Saat ini, tingkat aborsi di Rusia telah turun drastis dari angka tertinggi di Soviet, namun tetap sedikit di atas rata-rata.

Menurut lembaga pemikir AS Rand, kejadian aborsi di Rusia adalah yang tertinggi di dunia.
Pada tahun 2020, Rusia melakukan 314 aborsi terhadap 1.000 kelahiran hidup, dibandingkan dengan 188 di Uni Eropa, menurut Organisasi Kesehatan Dunia.

Tahun lalu, Kremlin memperkenalkan kembali penghargaan Ibu Pahlawan era Soviet untuk wanita yang memiliki 10 anak atau lebih, dengan menawarkan hadiah uang tunai sebesar $16.500.

Keluarga sebesar itu jarang terjadi bahkan di era Stalinis, kata Sasha Talaver, seorang aktivis feminis Rusia dan kandidat doktor dalam studi gender di Central European University di Wina.

“Saat ini, hal ini berfungsi sebagai cara untuk menanamkan nilai-nilai tertentu dalam masyarakat dan bukan sebagai kebijakan sosial,” katanya.

Sementara itu, anggota parlemen sedang mendiskusikan pelarangan aborsi di klinik swasta di tingkat nasional.

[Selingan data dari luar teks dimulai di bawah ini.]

/-- COMMAND_ELEMENT of an SFREE (R193, R200, R370): the peg's allocation of exactly the range is gone; the windows of an ACC
one that the bent owns are cleared to +0 and have no owner. Any other range takes cause 0x09, a WB one that holds a seated macro 0x17. -/
def FreesRanges : Prop :=
  ∀ (s : State) (core : Nat) (c : Cmd) (sp : LocalSpace), AtElement s core c → c.op = .sfree sp → c.progress = 0 →
    let k := s.core core
    let lo := c.xa.toNat
    let n := c.xb.toNat
    let a : Alloc := { space := sp, base := lo, len := n, peg := c.peg, bent := c.bent }
    let held := ∃ e ∈ k.allocs, e.space = sp ∧ e.base = lo ∧ e.len = n ∧ e.peg = c.peg
    let seat := ∃ m, lo ≤ 0x10000 * m + 0xFFFF ∧ 0x10000 * m < lo + n ∧ ∃ r ∈ k.regions, r.macro0 ≤ m ∧ m < r.macro0 + r.count
    ((¬ held ∨ ¬ rangeOk sp lo n) → ∃ t, exec (.commandElement core .reduce) s = .next t ∧ StopsAt s t core c 0x09 0 0) ∧
    (held → rangeOk sp lo n → sp = .wb → seat → ∃ t, exec (.commandElement core .reduce) s = .next t ∧ StopsAt s t core c 0x17 0 0) ∧
    -- an allocation of the peg is of its bent
    (rangeOk sp lo n → (sp = .wb → ¬ seat) → (∀ e ∈ k.allocs, e.peg = c.peg → e.bent = c.bent) → a ∈ k.allocs →
      ∃ k', exec (.commandElement core .reduce) s = .next (coreWith s core k' (advanced c 1)) ∧
        k'.allocs = k.allocs.filter (fun e => decide (e ≠ a)) ∧ k'.srf = k.srf ∧ k'.srfFmt = k.srfFmt ∧ k'.wb = k.wb ∧ k'.x = k.x ∧ k'.regs = k.regs ∧
        (∀ r ∈ k.regions, r.count ≠ 0 → r ∈ k'.regions) ∧
        (sp ≠ .acc → k'.acc = k.acc ∧ k'.accOwn = k.accOwn) ∧
        (sp = .acc → ∀ w, ownedBy (k.ownEntry w) c.bent = true → lo ≤ 4096 * w → 4096 * w < lo + n →
          (∀ b, 4096 * w ≤ b → b < 4096 * w + 4096 → ByteMap.rd k'.acc b = 0) ∧ k'.ownEntry w = 0) ∧
        (∀ w, (ownedBy (k.ownEntry w) c.bent = false ∨ 4096 * w < lo ∨ lo + n ≤ 4096 * w) →
          (∀ b, 4096 * w ≤ b → b < 4096 * w + 4096 → ByteMap.rd k'.acc b = ByteMap.rd k.acc b) ∧ k'.ownEntry w = k.ownEntry w))

/-- The bits of x[XA] that a bank's format has, its type and group size (R90, R199). -/
def formatAccepted (f : Nat) : Prop :=
  let et := ET.ofCode (f % 16)
  let gs := f / 16 % 4
  (gs = 0 → et ≠ .q4 ∧ et ≠ .q3) ∧ (gs ≠ 0 → et = .q4 ∨ et = .q3 ∨ et = .i8)

/-- The shape that SEAT takes (R200, R296): CNT2 macros from a macro's start, each of CNT1 rows of CNT0 columns that fit its codes and its scale
rows, whole groups, and no SCALE (log 94). -/
def Seatable (d : Dsc) : Prop :=
  let g := if d.gs = 0 then 32 else 16 * 2 ^ d.gs
  d.reserved = false ∧ d.space = some .wb ∧ d.ndim = 2 ∧ ((d.et = .q4 ∨ d.et = .q3) ∧ d.gs ≠ 0 ∨ d.et = .i8) ∧
    (d.c0 = 64 ∨ d.c0 = 128 ∨ d.c0 = 256) ∧ d.c1 % g = 0 ∧ g ≤ d.c1 ∧ d.base % 0x10000 = 0 ∧ 1 ≤ d.c2 ∧ d.base / 0x10000 + d.c2 ≤ 32 ∧
    d.s1 = (d.c0 * d.et.bits / 8 : Nat) ∧ d.s2 = 0x10000 ∧ d.c1 * d.c0 * d.et.bits ≤ 8 * 0x10000 ∧
    (d.gs ≠ 0 → d.c1 / g * d.c0 ≤ 4096) ∧ d.scale = 0

/-- Every byte of a range is in an allocation of the bent. -/
def Allocated (k : Core) (sp : LocalSpace) (bent lo n : Nat) : Prop := ∀ a, lo ≤ a → a < lo + n → k.allocated sp bent a = true

/-- COMMAND_ELEMENT of SBANK, SEAT, UNSEAT and FIN.SET (R199, R200, R204): the bank's format, the seated region, the opened region, the finish words; and
the causes of what they refuse. None of them changes a byte of a buffer. -/
def SetsEngineState : Prop :=
  ∀ (s : State) (core : Nat) (c : Cmd), AtElement s core c → c.progress = 0 →
    let k := s.core core
    let d := Dsc.parse c.da 0
    let stops (q : Queue) (code : Nat) : Prop := ∃ t, exec (.commandElement core q) s = .next t ∧ StopsAt s t core c code 0 0
    let ends (q : Queue) (k' : Core) : Prop := exec (.commandElement core q) s = .next (coreWith s core k' (advanced c 1))
    (∀ b, c.op = .sbank b →
      let f := c.xa.toNat % 2 ^ 9
      let good := formatAccepted f ∧ Allocated k .srf c.bent (0x20000 * b.toNat) 0x20000
      (good → ends .reduce { k with srfFmt := k.srfFmt.put b.toNat (BitVec.ofNat 64 f) }) ∧ (¬ good → stops .reduce 0x09)) ∧
    (∀ bwd, c.op = .seat bwd →
      let good := Seatable d ∧ Allocated k .wb c.bent d.base (0x10000 * d.c2)
      let taken := ∃ r ∈ k.regions, ∃ m, d.base / 0x10000 ≤ m ∧ m < d.base / 0x10000 + d.c2 ∧ r.macro0 ≤ m ∧ m < r.macro0 + r.count
      let seated : Region := { macro0 := d.base / 0x10000, count := d.c2, k := d.c1, n := d.c0, et := d.et.code, gs := d.gs, bwd := bwd,
                               bent := c.bent, peg := c.peg }
      (good → ¬ taken → ends .matrix { k with regions := k.regions ++ [seated] }) ∧
      (good → taken → stops .matrix 0x17) ∧ (¬ good → stops .matrix 0x09)) ∧
    (c.op = .unseat →
      let mine (r : Region) : Prop := 0x10000 * r.macro0 = d.base ∧ r.count = d.c2 ∧ r.bent = c.bent
      let good := d.reserved = false ∧ d.space = some .wb ∧ d.typeOk = true ∧ d.scale = 0 ∧ ∃ r ∈ k.regions, mine r
      (good → ∃ rs, ends .matrix { k with regions := rs } ∧ ∀ r, r ∈ rs ↔ r ∈ k.regions ∧ ¬ mine r) ∧ (¬ good → stops .matrix 0x09)) ∧
    (c.op = .finSet →
      let w := c.xa.toNat
      let sm := w / 2 ^ 8 % 4
      let good := w < 2 ^ 22 ∧ w / 2 ^ 7 % 2 = 0 ∧ w / 2 ^ 17 % 8 ≠ 7 ∧ (ET.ofCode (w % 16)).packed = false ∧
        (w / 2 ^ 10 % 2 = 0 → w / 2 ^ 11 % 4 = 0) ∧ (w / 2 ^ 15 % 2 = 1 → w / 2 ^ 13 % 4 = 0) ∧
        (sm ≠ 3 → w / 2 ^ 10 % 2 ^ 6 = 0)
      (good → ends .matrix { k with finCw := c.xa, finScale := BitVec.ofNat 64 (c.xb.toNat % 2 ^ 32) }) ∧ (¬ good → stops .matrix 0x09))

/-! ### Elements of data commands -/

/-- The indices of an element in a walk, the first fastest (R189). -/
def walk (d : Dsc) (e : Nat) : Idx := ⟨e % d.c0, e / d.c0 % d.c1, e / (d.c0 * d.c1) % d.c2, e / (d.c0 * d.c1 * d.c2)⟩

/-- Where the element with these indices lies (R46, R52, R91, R189). -/
def spotAt (d : Dsc) (i : Idx) : Spot :=
  { row := (d.base : Int) + i.i1 * d.s1 + i.i2 * d.s2 + i.i3 * d.s3
    bit := if d.et = .e2m1 ∧ d.space = some .srf then 8 * (i.i0 / 512 * 272) + 4 * (i.i0 % 512) else d.et.bits * i.i0
    width := d.et.bits }

/-- Where the scale byte of an e2m1 element lies: after the codes of its superblock, or at SCALE plus its block (R52, R91). -/
def blockScaleAt (d : Dsc) (i : Idx) : Spot :=
  if d.space = some .srf then
    { row := (d.base : Int) + i.i1 * d.s1 + i.i2 * d.s2 + i.i3 * d.s3, bit := 8 * (i.i0 / 512 * 272 + 256 + i.i0 % 512 / 32), width := 8 }
  else { row := d.scale, bit := 8 * ((i.i0 + d.c0 * (i.i1 + d.c1 * (i.i2 + d.c2 * i.i3))) / 32), width := 8 }

/-- A place in a local space that a command may use (R25, R91, R190, R191, R368): inside the space and the bent's allocations; in the SRF, in banks of
the format of the first one; for a write, in no seated macro; in the ACC, in a window that nobody else owns. -/
def Usable (k : Core) (c : Cmd) (d : Dsc) (sp : LocalSpace) (p : Spot) (write : Bool) : Prop :=
  0 ≤ p.lo ∧ p.lo.toNat + p.len ≤ spaceSize sp ∧ Allocated k sp c.bent p.lo.toNat p.len ∧
  match sp with
  | .srf => ∀ a, p.lo.toNat ≤ a → a < p.lo.toNat + p.len → k.fmtOf (a / 0x20000) = k.fmtOf (d.base / 0x20000)
  | .wb => write = true → ∀ r ∈ k.regions, ¬ (r.macro0 ≤ p.lo.toNat / 0x10000 ∧ p.lo.toNat / 0x10000 < r.macro0 + r.count)
  | .acc => (k.ownEntry (p.lo.toNat / 4096)).getLsbD 31 = true → ownedBy (k.ownEntry (p.lo.toNat / 4096)) c.bent = true

/-- The machine once the bent of a command has touched a place: a window of the ACC that nobody owned is the bent's (R368). -/
def owning (s : State) (core : Nat) (c : Cmd) (sp : LocalSpace) (p : Spot) : State :=
  let k := s.core core
  let w := p.lo.toNat / 4096
  if sp = .acc then
    s.setCore core (if (k.ownEntry w).getLsbD 31 then k else { k with accOwn := k.accOwn.put w (BitVec.ofNat 64 (c.bent % 2 ^ 24 + 2 ^ 31)) })
  else s

/-- The agent that a command's accesses are made by (R186). -/
def byQueue (c : Cmd) (core : Nat) : Issuer :=
  { ag := .queue core c.op.queue, core := core, bent := c.bent, cls := c.cls, no := c.no }

/-- A command has read the bits of a place in a descriptor's space. -/
def Fetched (s : State) (core : Nat) (c : Cmd) (d : Dsc) (p : Spot) (v : Nat) (t : State) : Prop :=
  match d.space with
  | none => ∃ data, s.gRead (s.bayOf core) (byQueue c core) p.va p.len = .ok t data ∧ v = p.get data
  | some sp => Usable (s.core core) c d sp p false ∧ (s.core core).bufPoisoned sp p.lo.toNat p.len = false ∧
      t = owning s core c sp p ∧ v = p.get ((s.core core).readBuf sp p.lo.toNat p.len)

Gereja Ortodoks Rusia juga mendorong usulan baru untuk memotong jangka waktu aborsi legal menjadi delapan minggu atau 12 minggu dalam kasus pemerkosaan.

Bulan ini, Women for Life, saluran bantuan Rusia untuk wanita hamil yang sebagian didanai negara, diketahui secara aktif melarang aborsi.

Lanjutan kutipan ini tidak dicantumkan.